The Government should remember that the world is facing untold loss in lives and livelihoods because of an anthropogenic natural disaster. As Martin Harper recently reminded us, the World Economic Forum found that the top five risks to the global economy are environmental. This complements the emerging findings of the Dasgupta Review, which suggest that investment in averting ecological risks is excellent value for money—quite apart from being the right thing to do.

Encouraging investment in old fashioned businesses is just a hair of the dog. It might make us feel better for a bit, but it is simply stacking up problems for the future. As actor David Oakes put it, we are burying our heads in concrete.

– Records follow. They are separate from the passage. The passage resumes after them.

-- ==== Sys2Proof/Machine/State.lean ====
section
/-! DEFINITION. The state of the block (spec/10_state.md), the reasons a step stops, and the state after reset
(spec/70_reset_and_hazards.md R240). Plain data throughout. -/

namespace Sys2Proof.Machine

/-- The bytes that differ from the memory's reset contents, by address (R33). Machine/Memory.lean gives the canonical
form and the reads and writes (log entry 6). -/
abbrev Memory := List Host.Cell

/-- `FB[px][py]`: 64 columns of 32 pixels, each unset or set (R32). -/
abbrev Framebuffer := Vector (Vector Bool Config.screenH) Config.screenW

/-- The key latch: NONE, or one of the key codes 0..15 (R31). -/
abbrev KeyLatch := Option (Fin 16)

/-- Where an out-of-bounds address was computed (R211). -/
inductive Site where
  | fetch
  | read
  | write
  | index
  | jump
  deriving DecidableEq, Repr

/-- The four kinds of fault (R211). An out-of-bounds address is an exact natural number, which may not fit in 16 bits
(R7, R104). -/
inductive FaultKind where
  | unknownOpcode
  | stackOverflow
  | stackUnderflow
  | outOfBounds (site : Site) (address : Nat)
  deriving DecidableEq, Repr

/-- What a fault records: its kind, the word being executed (absent for a fetch that itself faulted) and the address of
that instruction (R34, R211, R212). -/
structure FaultInfo where
  kind : FaultKind
  opcode : Option Word
  pc : Word
  deriving DecidableEq, Repr

/-- The run status (R34). -/
inductive Status where
  | running
  | faulted (info : FaultInfo)
  deriving DecidableEq, Repr

/-- The state of the block. -/
structure State where
  /-- V0..VF (R20). -/
  v : Vector Byte 16
  /-- The program counter (R24). -/
  pc : Word
  /-- The index register I (R26). -/
  i : Word
  /-- The stack pointer, always 0..24 (R27). -/
  sp : Fin Config.stackSlots
  /-- The stack slots S[0]..S[24] (R27). -/
  stack : Vector Word Config.stackSlots
  /-- The delay timer DT (R29). -/
  dt : Byte
  /-- The sound timer ST (R30). -/
  st : Byte
  /-- The key latch KEY (R31). -/
  key : KeyLatch
  /-- The framebuffer FB (R32). -/
  fb : Framebuffer
  /-- The memory M (R33). -/
  mem : Memory
  /-- The run status (R34). -/
  status : Status
  /-- The model's own: how many random bytes CXNN has drawn (R10; log entry 2). -/
  draws : Nat
  deriving DecidableEq, Repr

/-- Why a step has no next state. -/
inductive Fault where
  /-- The machine is already in `Faulted`, which has no further step (R70, R214). Raised by `step`, `tick` and `setKey`
  on such a state, never by an instruction. Safe: the hardware does not go on either. -/
  | halted (info : FaultInfo)
  deriving DecidableEq, Repr

/-- Why the model gives no meaning. -/
inductive Refusal where
  /-- An instruction of the opcode table that has no meaning yet. No arm raises it. Safe. -/
  | notModelled (mnemonic : String)
  /-- A ROM that is too large for memory: the reset does not complete and no run exists (R242, I16). Raised by the
  operation `resetWith`, never by a step. Safe. -/
  | romTooLarge (bytes : Nat)
  deriving DecidableEq, Repr

/-- What an operation of the block answers. -/
abbrev Result := Host.Outcome State Fault Refusal

/-- Every pixel unset. -/
def Framebuffer.blank : Framebuffer := Vector.replicate Config.screenW (Vector.replicate Config.screenH false)

/-- The machine right after reset, with no ROM (R240, R241, R243, R245; log entries 5 and 7). -/
def State.reset : State where
  v := Vector.replicate 16 0
  pc := BitVec.ofNat 16 Config.programBase
  i := 0
  sp := 0
  stack := Vector.replicate Config.stackSlots 0
  dt := 0
  st := 0
  key := none
  fb := Framebuffer.blank
  mem := []
  status := .running
  draws := 0

end Sys2Proof.Machine
end

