-- ==== Sys2Proof/Machine/Dispatch.lean ====
section
/-! DEFINITION. `execute(ins, w)` (spec/30_encoding.md R70): one arm per constructor of Instr, each a call of the
instruction's meaning. -/

namespace Sys2Proof.Machine

def exec (i : Instr) (s : State) : Host.Outcome State Fault Refusal :=
  match i with
  | .cls => Sys2Proof.Machine.execCls s
  | .ret => Sys2Proof.Machine.execRet s
  | .jp nnn => Sys2Proof.Machine.execJp nnn s
  | .call nnn => Sys2Proof.Machine.execCall nnn s
  | .seImm x nn => Sys2Proof.Machine.execSeImm x nn s
  | .sneImm x nn => Sys2Proof.Machine.execSneImm x nn s
  | .seReg x y => Sys2Proof.Machine.execSeReg x y s
  | .ldImm x nn => Sys2Proof.Machine.execLdImm x nn s
  | .addImm x nn => Sys2Proof.Machine.execAddImm x nn s
  | .ldReg x y => Sys2Proof.Machine.execLdReg x y s
  | .or x y => Sys2Proof.Machine.execOr x y s
  | .and x y => Sys2Proof.Machine.execAnd x y s
  | .xor x y => Sys2Proof.Machine.execXor x y s
  | .addReg x y => Sys2Proof.Machine.execAddReg x y s
  | .sub x y => Sys2Proof.Machine.execSub x y s
  | .shr x _ => Sys2Proof.Machine.execShr x s
  | .subn x y => Sys2Proof.Machine.execSubn x y s
  | .shl x _ => Sys2Proof.Machine.execShl x s
  | .sneReg x y => Sys2Proof.Machine.execSneReg x y s
  | .ldI nnn => Sys2Proof.Machine.execLdI nnn s
  | .jpV0 nnn => Sys2Proof.Machine.execJpV0 nnn s
  | .rnd x nn => Sys2Proof.Machine.execRnd x nn s
  | .drw x y n => Sys2Proof.Machine.execDrw x y n s
  | .skp x => Sys2Proof.Machine.execSkp x s
  | .sknp x => Sys2Proof.Machine.execSknp x s
  | .ldVxDt x => Sys2Proof.Machine.execLdVxDt x s
  | .ldVxK x => Sys2Proof.Machine.execLdVxK x s
  | .ldDtVx x => Sys2Proof.Machine.execLdDtVx x s
  | .ldStVx x => Sys2Proof.Machine.execLdStVx x s
  | .addI x => Sys2Proof.Machine.execAddI x s
  | .ldF x => Sys2Proof.Machine.execLdF x s
  | .ldB x => Sys2Proof.Machine.execLdB x s
  | .ldMemVx x => Sys2Proof.Machine.execLdMemVx x s
  | .ldVxMem x => Sys2Proof.Machine.execLdVxMem x s

end Sys2Proof.Machine
end

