-- ==== Sys2Proof/Laws/State.lean ====
section
/-! SUPPORT. One lemma per field per update of the state, each true by unfolding the update once, so that no later proof
unfolds a record update; and reading a register after each update. -/

namespace Sys2Proof.Machine

variable (s : State)

/-! ### setReg -/

@[simp] theorem setReg_pc (x : Reg) (b : Byte) : (s.setReg x b).pc = s.pc := rfl
@[simp] theorem setReg_i (x : Reg) (b : Byte) : (s.setReg x b).i = s.i := rfl
@[simp] theorem setReg_sp (x : Reg) (b : Byte) : (s.setReg x b).sp = s.sp := rfl
@[simp] theorem setReg_stack (x : Reg) (b : Byte) : (s.setReg x b).stack = s.stack := rfl
@[simp] theorem setReg_dt (x : Reg) (b : Byte) : (s.setReg x b).dt = s.dt := rfl
@[simp] theorem setReg_st (x : Reg) (b : Byte) : (s.setReg x b).st = s.st := rfl
@[simp] theorem setReg_key (x : Reg) (b : Byte) : (s.setReg x b).key = s.key := rfl
@[simp] theorem setReg_fb (x : Reg) (b : Byte) : (s.setReg x b).fb = s.fb := rfl
@[simp] theorem setReg_mem (x : Reg) (b : Byte) : (s.setReg x b).mem = s.mem := rfl
@[simp] theorem setReg_status (x : Reg) (b : Byte) : (s.setReg x b).status = s.status := rfl
@[simp] theorem setReg_draws (x : Reg) (b : Byte) : (s.setReg x b).draws = s.draws := rfl

/-! ### setResultAndFlag -/

@[simp] theorem setResultAndFlag_pc (x : Reg) (b : Byte) (f : Bool) : (s.setResultAndFlag x b f).pc = s.pc := rfl
@[simp] theorem setResultAndFlag_i (x : Reg) (b : Byte) (f : Bool) : (s.setResultAndFlag x b f).i = s.i := rfl
@[simp] theorem setResultAndFlag_sp (x : Reg) (b : Byte) (f : Bool) : (s.setResultAndFlag x b f).sp = s.sp := rfl
@[simp] theorem setResultAndFlag_stack (x : Reg) (b : Byte) (f : Bool) : (s.setResultAndFlag x b f).stack = s.stack := rfl
@[simp] theorem setResultAndFlag_dt (x : Reg) (b : Byte) (f : Bool) : (s.setResultAndFlag x b f).dt = s.dt := rfl
@[simp] theorem setResultAndFlag_st (x : Reg) (b : Byte) (f : Bool) : (s.setResultAndFlag x b f).st = s.st := rfl
@[simp] theorem setResultAndFlag_key (x : Reg) (b : Byte) (f : Bool) : (s.setResultAndFlag x b f).key = s.key := rfl
@[simp] theorem setResultAndFlag_fb (x : Reg) (b : Byte) (f : Bool) : (s.setResultAndFlag x b f).fb = s.fb := rfl
@[simp] theorem setResultAndFlag_mem (x : Reg) (b : Byte) (f : Bool) : (s.setResultAndFlag x b f).mem = s.mem := rfl
@[simp] theorem setResultAndFlag_status (x : Reg) (b : Byte) (f : Bool) : (s.setResultAndFlag x b f).status = s.status := rfl
@[simp] theorem setResultAndFlag_draws (x : Reg) (b : Byte) (f : Bool) : (s.setResultAndFlag x b f).draws = s.draws := rfl

/-! ### jumpTo -/

@[simp] theorem jumpTo_v (p : Word) : (s.jumpTo p).v = s.v := rfl
@[simp] theorem jumpTo_pc (p : Word) : (s.jumpTo p).pc = p := rfl
@[simp] theorem jumpTo_i (p : Word) : (s.jumpTo p).i = s.i := rfl
@[simp] theorem jumpTo_sp (p : Word) : (s.jumpTo p).sp = s.sp := rfl
@[simp] theorem jumpTo_stack (p : Word) : (s.jumpTo p).stack = s.stack := rfl
@[simp] theorem jumpTo_dt (p : Word) : (s.jumpTo p).dt = s.dt := rfl
@[simp] theorem jumpTo_st (p : Word) : (s.jumpTo p).st = s.st := rfl
@[simp] theorem jumpTo_key (p : Word) : (s.jumpTo p).key = s.key := rfl
@[simp] theorem jumpTo_fb (p : Word) : (s.jumpTo p).fb = s.fb := rfl
@[simp] theorem jumpTo_mem (p : Word) : (s.jumpTo p).mem = s.mem := rfl
@[simp] theorem jumpTo_status (p : Word) : (s.jumpTo p).status = s.status := rfl
@[simp] theorem jumpTo_draws (p : Word) : (s.jumpTo p).draws = s.draws := rfl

By contrast, successive reviews of essential regulations like the birds and habitats directives found that they were compatible with good development. The benefits from investing in green recovery are huge, creating a more resilient economy and improving health, wellbeing and quality of life for millions of people. By considering deregulation and old-fashioned investments, the Government risks going in exactly the wrong direction.

A week for a Green Recovery recovery
Luckily, today’s speech was not the end of the matter.

Next week, the Chancellor is expected to make a series of announcements to help the economy to recover. Turning things around in a week will require a hasty rethink by the Government.

The answers are ready and waiting. Link’s work on frontloading the 25 Year Environment Plan, calls for £14bn investment by our friends at Green Alliance, Greenpeace UK’s manifesto for a green recovery, the recommendations of the Committee on Climate Change; these set a direction to help government get back on track.

The Government has borrowed from nature for too long and its ecological debt is running high. The Prime Minister may prefer to keep drawing down natural resources, rather than invest the money we need for a green recovery, thinking that it is the easy option. But he would be wrong. Our environment can’t keep endlessly providing without payback.

Nature is a loan shark. Borrow too much for too long and the interest rate will be high, paid in fire, flood, lives and livelihoods. Much better to invest in a green recovery now than for us all to pay the price later.

Richard Benwell, CEO, Wildlife and Countryside Link

The opinions expressed in this blog are the author's and not necessarily those of the wider Link membership.